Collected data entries
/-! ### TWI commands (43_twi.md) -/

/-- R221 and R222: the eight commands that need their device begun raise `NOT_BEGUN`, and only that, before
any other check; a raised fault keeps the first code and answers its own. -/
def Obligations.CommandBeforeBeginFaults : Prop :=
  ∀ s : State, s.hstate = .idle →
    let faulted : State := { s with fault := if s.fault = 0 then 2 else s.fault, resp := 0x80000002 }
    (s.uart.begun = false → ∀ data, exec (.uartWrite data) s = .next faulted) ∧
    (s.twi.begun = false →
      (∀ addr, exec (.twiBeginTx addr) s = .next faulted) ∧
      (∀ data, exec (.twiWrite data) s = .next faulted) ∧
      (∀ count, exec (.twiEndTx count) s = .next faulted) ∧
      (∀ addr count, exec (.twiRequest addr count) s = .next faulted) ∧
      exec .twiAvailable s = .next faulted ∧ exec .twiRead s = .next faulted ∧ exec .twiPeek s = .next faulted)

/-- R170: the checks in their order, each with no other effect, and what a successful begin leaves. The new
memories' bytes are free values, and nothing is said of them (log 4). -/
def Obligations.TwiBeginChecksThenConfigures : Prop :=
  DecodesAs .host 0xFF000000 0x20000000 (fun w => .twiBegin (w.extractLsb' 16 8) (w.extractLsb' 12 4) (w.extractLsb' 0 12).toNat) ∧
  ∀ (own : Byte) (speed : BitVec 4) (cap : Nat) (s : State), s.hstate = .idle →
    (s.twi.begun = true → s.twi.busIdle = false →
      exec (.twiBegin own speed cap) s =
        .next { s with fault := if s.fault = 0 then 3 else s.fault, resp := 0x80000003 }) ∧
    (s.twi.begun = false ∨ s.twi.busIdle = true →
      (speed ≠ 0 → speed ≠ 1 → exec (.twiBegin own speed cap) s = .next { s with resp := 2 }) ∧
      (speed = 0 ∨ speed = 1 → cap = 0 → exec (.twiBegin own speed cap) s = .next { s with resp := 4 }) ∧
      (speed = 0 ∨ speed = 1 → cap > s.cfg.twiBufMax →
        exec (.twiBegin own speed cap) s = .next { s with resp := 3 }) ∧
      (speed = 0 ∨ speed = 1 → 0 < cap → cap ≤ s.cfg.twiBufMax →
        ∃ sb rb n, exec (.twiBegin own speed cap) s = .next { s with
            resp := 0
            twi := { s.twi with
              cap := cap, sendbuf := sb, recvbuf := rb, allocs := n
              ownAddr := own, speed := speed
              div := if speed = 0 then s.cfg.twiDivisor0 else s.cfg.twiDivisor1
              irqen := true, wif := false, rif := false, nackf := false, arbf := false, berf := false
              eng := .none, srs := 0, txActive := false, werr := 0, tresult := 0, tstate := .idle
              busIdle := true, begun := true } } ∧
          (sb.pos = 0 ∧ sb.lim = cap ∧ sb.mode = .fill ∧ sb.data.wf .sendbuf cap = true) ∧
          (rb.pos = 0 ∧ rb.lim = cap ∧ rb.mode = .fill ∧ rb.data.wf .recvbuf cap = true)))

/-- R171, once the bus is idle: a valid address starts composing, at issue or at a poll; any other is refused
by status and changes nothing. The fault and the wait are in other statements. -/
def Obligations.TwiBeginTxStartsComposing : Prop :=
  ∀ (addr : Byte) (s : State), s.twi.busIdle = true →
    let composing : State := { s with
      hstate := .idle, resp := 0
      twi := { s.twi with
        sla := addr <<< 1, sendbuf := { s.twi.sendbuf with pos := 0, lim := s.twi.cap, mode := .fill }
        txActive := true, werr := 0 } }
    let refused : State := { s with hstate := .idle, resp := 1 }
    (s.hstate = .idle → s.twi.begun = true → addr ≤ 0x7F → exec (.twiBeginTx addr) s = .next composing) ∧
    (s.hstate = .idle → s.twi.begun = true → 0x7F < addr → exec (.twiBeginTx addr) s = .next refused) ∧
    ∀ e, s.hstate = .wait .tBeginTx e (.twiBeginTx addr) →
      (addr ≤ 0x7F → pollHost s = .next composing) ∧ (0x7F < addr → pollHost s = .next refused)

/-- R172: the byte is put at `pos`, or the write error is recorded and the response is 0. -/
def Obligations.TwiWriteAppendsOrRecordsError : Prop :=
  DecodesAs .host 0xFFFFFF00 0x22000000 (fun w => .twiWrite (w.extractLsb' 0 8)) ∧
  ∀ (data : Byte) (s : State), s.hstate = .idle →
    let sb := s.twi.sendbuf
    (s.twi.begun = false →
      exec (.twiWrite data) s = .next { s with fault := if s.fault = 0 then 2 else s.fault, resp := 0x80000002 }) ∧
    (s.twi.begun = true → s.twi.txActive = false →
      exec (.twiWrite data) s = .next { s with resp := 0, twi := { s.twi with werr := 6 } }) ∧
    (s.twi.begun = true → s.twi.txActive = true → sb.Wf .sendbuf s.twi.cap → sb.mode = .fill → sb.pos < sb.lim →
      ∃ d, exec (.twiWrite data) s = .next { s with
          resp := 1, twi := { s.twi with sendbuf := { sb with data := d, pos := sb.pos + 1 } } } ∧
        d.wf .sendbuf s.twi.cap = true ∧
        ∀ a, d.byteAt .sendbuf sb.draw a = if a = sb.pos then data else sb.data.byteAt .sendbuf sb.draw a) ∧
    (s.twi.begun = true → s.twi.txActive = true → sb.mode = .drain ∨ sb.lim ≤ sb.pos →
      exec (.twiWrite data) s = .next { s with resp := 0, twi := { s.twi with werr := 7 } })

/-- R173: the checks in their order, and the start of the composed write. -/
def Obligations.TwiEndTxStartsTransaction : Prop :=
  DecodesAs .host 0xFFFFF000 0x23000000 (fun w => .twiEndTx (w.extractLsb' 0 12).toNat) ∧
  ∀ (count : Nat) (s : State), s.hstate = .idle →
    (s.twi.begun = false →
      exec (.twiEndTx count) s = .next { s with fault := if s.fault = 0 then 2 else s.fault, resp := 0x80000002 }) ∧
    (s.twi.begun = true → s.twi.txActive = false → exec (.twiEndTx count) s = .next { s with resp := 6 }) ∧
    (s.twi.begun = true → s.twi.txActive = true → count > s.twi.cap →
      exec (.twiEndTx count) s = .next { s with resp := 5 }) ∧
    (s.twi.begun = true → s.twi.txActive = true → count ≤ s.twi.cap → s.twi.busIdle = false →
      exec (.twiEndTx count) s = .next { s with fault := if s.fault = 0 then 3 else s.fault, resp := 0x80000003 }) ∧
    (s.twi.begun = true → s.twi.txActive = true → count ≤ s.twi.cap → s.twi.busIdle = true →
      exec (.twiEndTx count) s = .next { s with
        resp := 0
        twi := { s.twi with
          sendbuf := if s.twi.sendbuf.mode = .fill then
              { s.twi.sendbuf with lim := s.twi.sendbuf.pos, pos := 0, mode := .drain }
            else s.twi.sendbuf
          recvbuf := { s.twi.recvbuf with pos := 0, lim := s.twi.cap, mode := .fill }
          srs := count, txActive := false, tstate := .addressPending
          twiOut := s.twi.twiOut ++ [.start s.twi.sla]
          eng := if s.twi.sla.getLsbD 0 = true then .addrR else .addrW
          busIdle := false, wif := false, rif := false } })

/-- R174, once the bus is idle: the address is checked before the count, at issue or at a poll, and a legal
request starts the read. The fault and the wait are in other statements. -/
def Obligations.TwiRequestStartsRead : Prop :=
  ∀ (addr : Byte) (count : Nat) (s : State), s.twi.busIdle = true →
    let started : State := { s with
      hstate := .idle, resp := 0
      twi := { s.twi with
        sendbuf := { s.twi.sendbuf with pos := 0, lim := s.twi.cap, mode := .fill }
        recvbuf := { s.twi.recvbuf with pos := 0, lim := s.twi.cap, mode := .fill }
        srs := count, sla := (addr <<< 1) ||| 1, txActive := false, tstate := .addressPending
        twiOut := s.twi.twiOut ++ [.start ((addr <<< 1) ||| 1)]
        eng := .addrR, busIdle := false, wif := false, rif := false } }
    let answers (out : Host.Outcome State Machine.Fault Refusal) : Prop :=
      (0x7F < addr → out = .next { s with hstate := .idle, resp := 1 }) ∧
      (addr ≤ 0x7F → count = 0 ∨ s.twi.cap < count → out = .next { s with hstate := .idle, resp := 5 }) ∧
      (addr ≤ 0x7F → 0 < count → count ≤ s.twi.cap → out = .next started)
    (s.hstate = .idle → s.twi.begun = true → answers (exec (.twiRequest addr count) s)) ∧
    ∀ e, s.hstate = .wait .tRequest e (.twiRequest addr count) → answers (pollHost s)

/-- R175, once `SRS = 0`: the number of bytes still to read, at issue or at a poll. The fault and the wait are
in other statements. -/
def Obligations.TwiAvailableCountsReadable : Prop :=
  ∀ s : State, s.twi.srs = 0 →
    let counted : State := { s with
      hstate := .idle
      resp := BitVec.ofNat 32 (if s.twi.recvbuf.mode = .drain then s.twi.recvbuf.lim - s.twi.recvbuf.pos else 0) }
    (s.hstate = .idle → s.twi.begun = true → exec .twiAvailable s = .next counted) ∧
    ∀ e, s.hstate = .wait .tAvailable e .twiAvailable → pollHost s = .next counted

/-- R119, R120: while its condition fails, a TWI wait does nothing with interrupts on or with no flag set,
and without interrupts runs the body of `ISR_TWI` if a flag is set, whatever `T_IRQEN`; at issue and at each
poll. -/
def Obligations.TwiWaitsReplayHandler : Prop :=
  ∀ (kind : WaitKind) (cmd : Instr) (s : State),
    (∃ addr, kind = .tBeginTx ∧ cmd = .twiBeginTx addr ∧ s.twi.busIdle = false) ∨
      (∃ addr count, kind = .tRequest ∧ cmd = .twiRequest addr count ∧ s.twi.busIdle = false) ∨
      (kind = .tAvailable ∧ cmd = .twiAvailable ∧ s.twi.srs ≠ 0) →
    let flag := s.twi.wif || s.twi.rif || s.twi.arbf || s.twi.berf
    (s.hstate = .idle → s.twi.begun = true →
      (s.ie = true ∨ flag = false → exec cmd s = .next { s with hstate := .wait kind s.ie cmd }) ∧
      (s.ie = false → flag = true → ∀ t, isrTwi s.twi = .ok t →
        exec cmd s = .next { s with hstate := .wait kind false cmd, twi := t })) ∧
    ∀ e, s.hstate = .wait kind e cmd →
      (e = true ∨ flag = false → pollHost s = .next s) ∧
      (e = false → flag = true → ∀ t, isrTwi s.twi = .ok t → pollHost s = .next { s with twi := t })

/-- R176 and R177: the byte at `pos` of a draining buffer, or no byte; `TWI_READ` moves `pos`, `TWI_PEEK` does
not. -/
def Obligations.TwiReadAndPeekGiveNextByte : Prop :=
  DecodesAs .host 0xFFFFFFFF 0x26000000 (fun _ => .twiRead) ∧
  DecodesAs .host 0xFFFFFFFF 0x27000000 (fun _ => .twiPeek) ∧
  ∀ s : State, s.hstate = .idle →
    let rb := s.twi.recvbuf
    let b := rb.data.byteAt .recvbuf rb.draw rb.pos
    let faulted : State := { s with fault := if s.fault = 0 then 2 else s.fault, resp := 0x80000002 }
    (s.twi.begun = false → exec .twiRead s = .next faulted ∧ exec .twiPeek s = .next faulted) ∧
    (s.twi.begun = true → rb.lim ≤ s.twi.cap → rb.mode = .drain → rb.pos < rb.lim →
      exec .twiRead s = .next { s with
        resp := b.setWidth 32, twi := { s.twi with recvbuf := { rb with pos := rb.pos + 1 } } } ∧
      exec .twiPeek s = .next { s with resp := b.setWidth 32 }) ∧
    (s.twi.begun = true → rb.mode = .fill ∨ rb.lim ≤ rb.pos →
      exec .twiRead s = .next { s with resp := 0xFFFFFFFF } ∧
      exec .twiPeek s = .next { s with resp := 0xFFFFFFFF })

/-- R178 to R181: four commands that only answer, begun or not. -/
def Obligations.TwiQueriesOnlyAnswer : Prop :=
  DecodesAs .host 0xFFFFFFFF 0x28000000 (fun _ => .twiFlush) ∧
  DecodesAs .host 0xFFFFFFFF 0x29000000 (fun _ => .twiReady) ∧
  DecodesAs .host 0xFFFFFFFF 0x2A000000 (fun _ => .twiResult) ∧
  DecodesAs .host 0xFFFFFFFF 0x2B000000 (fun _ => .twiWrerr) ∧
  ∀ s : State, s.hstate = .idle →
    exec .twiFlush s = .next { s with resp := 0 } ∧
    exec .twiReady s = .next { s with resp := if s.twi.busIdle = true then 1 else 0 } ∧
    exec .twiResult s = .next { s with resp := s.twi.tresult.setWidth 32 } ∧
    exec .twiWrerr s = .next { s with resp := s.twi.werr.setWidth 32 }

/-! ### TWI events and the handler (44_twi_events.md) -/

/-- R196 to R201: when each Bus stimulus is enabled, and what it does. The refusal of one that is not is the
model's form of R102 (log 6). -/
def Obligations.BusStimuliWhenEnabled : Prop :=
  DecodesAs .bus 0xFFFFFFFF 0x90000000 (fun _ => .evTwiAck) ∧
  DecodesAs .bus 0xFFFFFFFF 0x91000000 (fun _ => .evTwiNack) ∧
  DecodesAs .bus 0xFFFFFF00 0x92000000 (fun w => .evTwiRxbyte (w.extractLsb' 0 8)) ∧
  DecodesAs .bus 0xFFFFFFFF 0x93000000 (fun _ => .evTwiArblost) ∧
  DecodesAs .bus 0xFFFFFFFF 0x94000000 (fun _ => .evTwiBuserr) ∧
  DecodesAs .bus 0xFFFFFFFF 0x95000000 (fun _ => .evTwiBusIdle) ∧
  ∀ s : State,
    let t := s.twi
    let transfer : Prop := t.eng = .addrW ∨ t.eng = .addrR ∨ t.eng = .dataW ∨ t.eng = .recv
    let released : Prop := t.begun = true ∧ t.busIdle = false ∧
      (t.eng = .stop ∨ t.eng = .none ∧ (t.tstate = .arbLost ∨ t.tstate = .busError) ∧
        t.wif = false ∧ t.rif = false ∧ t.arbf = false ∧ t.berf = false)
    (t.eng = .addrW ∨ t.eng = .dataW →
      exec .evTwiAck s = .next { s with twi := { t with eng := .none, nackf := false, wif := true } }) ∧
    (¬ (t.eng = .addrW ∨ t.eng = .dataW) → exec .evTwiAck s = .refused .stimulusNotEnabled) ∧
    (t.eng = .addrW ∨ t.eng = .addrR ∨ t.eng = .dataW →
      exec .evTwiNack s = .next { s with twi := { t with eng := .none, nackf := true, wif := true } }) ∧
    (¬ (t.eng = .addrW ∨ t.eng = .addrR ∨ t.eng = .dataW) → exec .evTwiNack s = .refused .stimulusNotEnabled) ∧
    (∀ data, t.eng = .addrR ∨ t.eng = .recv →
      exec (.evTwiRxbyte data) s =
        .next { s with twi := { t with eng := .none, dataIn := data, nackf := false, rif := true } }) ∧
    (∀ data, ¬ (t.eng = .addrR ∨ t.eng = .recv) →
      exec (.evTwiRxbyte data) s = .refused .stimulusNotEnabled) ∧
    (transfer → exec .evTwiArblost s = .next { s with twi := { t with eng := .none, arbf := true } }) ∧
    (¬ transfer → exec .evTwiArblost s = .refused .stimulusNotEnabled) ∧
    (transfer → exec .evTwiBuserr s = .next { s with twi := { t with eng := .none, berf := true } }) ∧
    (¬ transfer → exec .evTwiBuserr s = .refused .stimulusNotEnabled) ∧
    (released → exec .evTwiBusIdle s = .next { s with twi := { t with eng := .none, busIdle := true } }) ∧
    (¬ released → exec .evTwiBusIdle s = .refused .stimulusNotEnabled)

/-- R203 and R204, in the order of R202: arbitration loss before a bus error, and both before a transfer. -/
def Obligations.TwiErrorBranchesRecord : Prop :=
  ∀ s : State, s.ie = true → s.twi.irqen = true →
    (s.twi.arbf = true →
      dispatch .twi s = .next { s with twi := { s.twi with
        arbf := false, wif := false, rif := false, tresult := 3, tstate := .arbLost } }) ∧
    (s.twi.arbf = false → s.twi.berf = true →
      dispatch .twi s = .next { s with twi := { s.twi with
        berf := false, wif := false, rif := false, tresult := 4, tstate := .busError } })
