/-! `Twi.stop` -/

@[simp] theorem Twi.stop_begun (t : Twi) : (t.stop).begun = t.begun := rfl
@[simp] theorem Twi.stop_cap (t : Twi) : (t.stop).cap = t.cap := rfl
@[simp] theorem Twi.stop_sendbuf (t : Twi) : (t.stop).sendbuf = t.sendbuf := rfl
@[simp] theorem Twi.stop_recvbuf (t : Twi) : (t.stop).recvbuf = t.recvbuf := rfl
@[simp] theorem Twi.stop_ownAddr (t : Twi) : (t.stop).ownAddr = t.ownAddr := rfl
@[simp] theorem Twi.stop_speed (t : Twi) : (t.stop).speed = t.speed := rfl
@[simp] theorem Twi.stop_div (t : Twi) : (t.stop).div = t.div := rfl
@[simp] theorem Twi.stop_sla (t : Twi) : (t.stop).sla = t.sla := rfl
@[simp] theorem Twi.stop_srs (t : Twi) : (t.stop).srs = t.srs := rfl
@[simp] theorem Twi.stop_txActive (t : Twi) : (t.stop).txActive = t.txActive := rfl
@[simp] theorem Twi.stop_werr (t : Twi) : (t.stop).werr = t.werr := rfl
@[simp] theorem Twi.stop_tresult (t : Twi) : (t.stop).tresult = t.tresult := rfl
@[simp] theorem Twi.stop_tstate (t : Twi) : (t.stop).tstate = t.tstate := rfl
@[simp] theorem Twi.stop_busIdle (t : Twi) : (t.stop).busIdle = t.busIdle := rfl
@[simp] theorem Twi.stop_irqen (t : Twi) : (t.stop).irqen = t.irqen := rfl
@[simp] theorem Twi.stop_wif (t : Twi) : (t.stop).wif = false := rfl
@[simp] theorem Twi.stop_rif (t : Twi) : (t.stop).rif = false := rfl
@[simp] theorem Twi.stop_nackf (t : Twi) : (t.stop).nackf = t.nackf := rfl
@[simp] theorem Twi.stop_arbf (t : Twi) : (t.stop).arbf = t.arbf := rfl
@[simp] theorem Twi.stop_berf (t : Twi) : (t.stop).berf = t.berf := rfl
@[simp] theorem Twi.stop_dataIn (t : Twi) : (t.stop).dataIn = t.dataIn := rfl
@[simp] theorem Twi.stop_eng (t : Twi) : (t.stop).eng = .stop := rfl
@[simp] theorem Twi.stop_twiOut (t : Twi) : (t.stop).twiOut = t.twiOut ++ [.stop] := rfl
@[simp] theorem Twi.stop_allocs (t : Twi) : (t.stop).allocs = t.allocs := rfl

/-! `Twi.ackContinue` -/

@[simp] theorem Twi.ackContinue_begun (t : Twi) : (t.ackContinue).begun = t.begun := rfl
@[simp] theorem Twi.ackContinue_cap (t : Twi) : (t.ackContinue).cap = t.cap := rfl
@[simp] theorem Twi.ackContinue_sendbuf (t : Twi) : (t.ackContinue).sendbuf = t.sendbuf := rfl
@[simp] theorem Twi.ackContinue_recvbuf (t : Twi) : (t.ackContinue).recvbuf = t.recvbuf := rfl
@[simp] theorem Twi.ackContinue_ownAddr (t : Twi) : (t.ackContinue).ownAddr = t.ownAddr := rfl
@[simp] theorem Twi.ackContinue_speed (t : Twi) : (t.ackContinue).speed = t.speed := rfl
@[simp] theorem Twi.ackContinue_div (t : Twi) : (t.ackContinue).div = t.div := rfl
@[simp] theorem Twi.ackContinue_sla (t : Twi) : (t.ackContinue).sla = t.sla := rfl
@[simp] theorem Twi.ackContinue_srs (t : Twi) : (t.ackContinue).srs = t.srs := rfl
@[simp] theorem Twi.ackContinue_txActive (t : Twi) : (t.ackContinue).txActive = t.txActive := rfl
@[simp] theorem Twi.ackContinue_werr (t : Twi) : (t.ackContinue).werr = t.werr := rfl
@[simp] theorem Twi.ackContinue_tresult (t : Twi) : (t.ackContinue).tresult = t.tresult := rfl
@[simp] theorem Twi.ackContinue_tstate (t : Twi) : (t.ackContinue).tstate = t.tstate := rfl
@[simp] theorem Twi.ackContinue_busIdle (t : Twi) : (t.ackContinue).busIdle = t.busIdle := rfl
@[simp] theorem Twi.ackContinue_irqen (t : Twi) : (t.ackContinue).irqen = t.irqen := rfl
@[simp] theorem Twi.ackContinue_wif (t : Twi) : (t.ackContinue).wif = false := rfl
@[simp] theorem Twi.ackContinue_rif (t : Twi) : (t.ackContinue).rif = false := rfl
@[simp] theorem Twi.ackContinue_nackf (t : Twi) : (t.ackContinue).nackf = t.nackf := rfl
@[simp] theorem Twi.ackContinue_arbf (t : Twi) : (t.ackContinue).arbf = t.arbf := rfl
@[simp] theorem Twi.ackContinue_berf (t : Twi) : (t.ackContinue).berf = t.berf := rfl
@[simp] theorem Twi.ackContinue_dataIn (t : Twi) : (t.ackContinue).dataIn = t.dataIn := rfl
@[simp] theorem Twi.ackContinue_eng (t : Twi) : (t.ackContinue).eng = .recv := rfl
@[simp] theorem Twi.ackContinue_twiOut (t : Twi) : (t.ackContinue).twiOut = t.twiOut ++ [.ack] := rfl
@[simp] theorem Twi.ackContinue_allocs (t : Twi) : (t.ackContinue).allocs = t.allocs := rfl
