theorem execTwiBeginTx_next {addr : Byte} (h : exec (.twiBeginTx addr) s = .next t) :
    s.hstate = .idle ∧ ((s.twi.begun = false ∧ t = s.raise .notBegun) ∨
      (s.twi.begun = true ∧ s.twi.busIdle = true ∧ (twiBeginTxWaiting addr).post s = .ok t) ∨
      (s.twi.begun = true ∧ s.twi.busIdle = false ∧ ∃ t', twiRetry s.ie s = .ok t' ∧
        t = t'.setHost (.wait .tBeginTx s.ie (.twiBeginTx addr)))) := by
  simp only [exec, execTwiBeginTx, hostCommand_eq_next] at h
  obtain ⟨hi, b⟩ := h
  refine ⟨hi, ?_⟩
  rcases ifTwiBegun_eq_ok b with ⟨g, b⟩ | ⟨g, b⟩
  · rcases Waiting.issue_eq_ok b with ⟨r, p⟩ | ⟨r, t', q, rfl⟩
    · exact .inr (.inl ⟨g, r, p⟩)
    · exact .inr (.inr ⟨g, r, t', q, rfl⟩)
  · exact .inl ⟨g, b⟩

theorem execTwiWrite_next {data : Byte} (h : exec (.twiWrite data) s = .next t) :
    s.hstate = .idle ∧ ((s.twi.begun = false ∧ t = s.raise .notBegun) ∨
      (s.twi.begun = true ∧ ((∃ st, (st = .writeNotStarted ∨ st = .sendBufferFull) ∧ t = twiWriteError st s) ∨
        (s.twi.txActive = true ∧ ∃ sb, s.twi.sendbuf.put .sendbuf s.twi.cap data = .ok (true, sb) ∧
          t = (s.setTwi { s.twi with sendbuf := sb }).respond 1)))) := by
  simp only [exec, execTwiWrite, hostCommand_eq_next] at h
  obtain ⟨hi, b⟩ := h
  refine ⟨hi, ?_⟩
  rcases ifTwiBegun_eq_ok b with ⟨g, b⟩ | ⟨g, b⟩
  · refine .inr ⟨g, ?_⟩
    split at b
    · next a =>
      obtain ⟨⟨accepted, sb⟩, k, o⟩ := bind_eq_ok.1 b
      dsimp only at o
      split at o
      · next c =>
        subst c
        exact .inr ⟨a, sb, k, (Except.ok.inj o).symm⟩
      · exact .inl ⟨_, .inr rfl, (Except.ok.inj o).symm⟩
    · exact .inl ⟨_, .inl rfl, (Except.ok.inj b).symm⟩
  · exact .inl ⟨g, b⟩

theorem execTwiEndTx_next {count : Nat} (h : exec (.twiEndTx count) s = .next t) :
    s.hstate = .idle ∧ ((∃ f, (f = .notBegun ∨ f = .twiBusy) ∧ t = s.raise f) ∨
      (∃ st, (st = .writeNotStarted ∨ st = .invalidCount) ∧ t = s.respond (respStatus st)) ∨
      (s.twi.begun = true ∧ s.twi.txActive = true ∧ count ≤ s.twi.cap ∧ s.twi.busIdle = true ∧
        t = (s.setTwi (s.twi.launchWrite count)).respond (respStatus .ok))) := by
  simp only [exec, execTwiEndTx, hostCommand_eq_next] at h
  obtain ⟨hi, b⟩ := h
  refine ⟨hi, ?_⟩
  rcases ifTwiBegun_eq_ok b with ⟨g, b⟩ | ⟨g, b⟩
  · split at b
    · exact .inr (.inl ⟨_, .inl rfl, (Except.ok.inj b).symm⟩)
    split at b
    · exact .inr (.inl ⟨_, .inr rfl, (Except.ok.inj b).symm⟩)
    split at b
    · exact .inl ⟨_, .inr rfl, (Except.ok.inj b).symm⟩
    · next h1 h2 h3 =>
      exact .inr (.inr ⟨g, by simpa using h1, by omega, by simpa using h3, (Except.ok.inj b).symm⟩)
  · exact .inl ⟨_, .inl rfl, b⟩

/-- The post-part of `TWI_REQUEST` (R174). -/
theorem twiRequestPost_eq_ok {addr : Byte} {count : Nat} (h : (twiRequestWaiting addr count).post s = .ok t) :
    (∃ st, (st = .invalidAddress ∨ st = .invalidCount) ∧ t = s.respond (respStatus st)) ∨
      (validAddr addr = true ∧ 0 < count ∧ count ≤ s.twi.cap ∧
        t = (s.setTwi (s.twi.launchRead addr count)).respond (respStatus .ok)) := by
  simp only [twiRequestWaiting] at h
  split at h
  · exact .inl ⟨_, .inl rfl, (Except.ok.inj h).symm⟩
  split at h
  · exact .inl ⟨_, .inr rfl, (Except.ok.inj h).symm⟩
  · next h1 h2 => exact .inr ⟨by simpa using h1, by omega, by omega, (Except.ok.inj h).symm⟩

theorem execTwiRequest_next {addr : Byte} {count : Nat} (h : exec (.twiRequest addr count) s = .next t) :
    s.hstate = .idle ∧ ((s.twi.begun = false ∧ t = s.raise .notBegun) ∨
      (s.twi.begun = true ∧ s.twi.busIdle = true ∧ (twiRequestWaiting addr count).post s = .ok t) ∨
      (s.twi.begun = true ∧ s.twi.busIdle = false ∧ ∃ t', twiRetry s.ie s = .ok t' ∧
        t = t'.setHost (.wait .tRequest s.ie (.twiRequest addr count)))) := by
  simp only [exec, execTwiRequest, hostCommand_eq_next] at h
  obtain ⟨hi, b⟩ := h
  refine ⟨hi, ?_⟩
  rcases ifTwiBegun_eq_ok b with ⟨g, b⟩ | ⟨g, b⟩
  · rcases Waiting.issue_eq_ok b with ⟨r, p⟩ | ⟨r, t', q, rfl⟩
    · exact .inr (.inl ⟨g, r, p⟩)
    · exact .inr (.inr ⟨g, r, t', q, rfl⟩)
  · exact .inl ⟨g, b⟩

__Problem details__.
All lines from the top of the data through the line containing "(s.twi.begun = false ∨" need to be retyped exactly, and nothing more.

__Exercise answer__.
/-! ### TWI commands (43_twi.md) -/

/-- R221 and R222: the eight commands that need their device begun raise `NOT_BEGUN`, and only that, before
any other check; a raised fault keeps the first code and answers its own. -/
def Obligations.CommandBeforeBeginFaults : Prop :=
  ∀ s : State, s.hstate = .idle →
    let faulted : State := { s with fault := if s.fault = 0 then 2 else s.fault, resp := 0x80000002 }
    (s.uart.begun = false → ∀ data, exec (.uartWrite data) s = .next faulted) ∧
    (s.twi.begun = false →
      (∀ addr, exec (.twiBeginTx addr) s = .next faulted) ∧
      (∀ data, exec (.twiWrite data) s = .next faulted) ∧
      (∀ count, exec (.twiEndTx count) s = .next faulted) ∧
      (∀ addr count, exec (.twiRequest addr count) s = .next faulted) ∧
      exec .twiAvailable s = .next faulted ∧ exec .twiRead s = .next faulted ∧ exec .twiPeek s = .next faulted)

/-- R170: the checks in their order, each with no other effect, and what a successful begin leaves. The new
memories' bytes are free values, and nothing is said of them (log 4). -/
def Obligations.TwiBeginChecksThenConfigures : Prop :=
  DecodesAs .host 0xFF000000 0x20000000 (fun w => .twiBegin (w.extractLsb' 16 8) (w.extractLsb' 12 4) (w.extractLsb' 0 12).toNat) ∧
  ∀ (own : Byte) (speed : BitVec 4) (cap : Nat) (s : State), s.hstate = .idle →
    (s.twi.begun = true → s.twi.busIdle = false →
      exec (.twiBegin own speed cap) s =
        .next { s with fault := if s.fault = 0 then 3 else s.fault, resp := 0x80000003 }) ∧
    (s.twi.begun = false ∨ s.twi.busIdle = true →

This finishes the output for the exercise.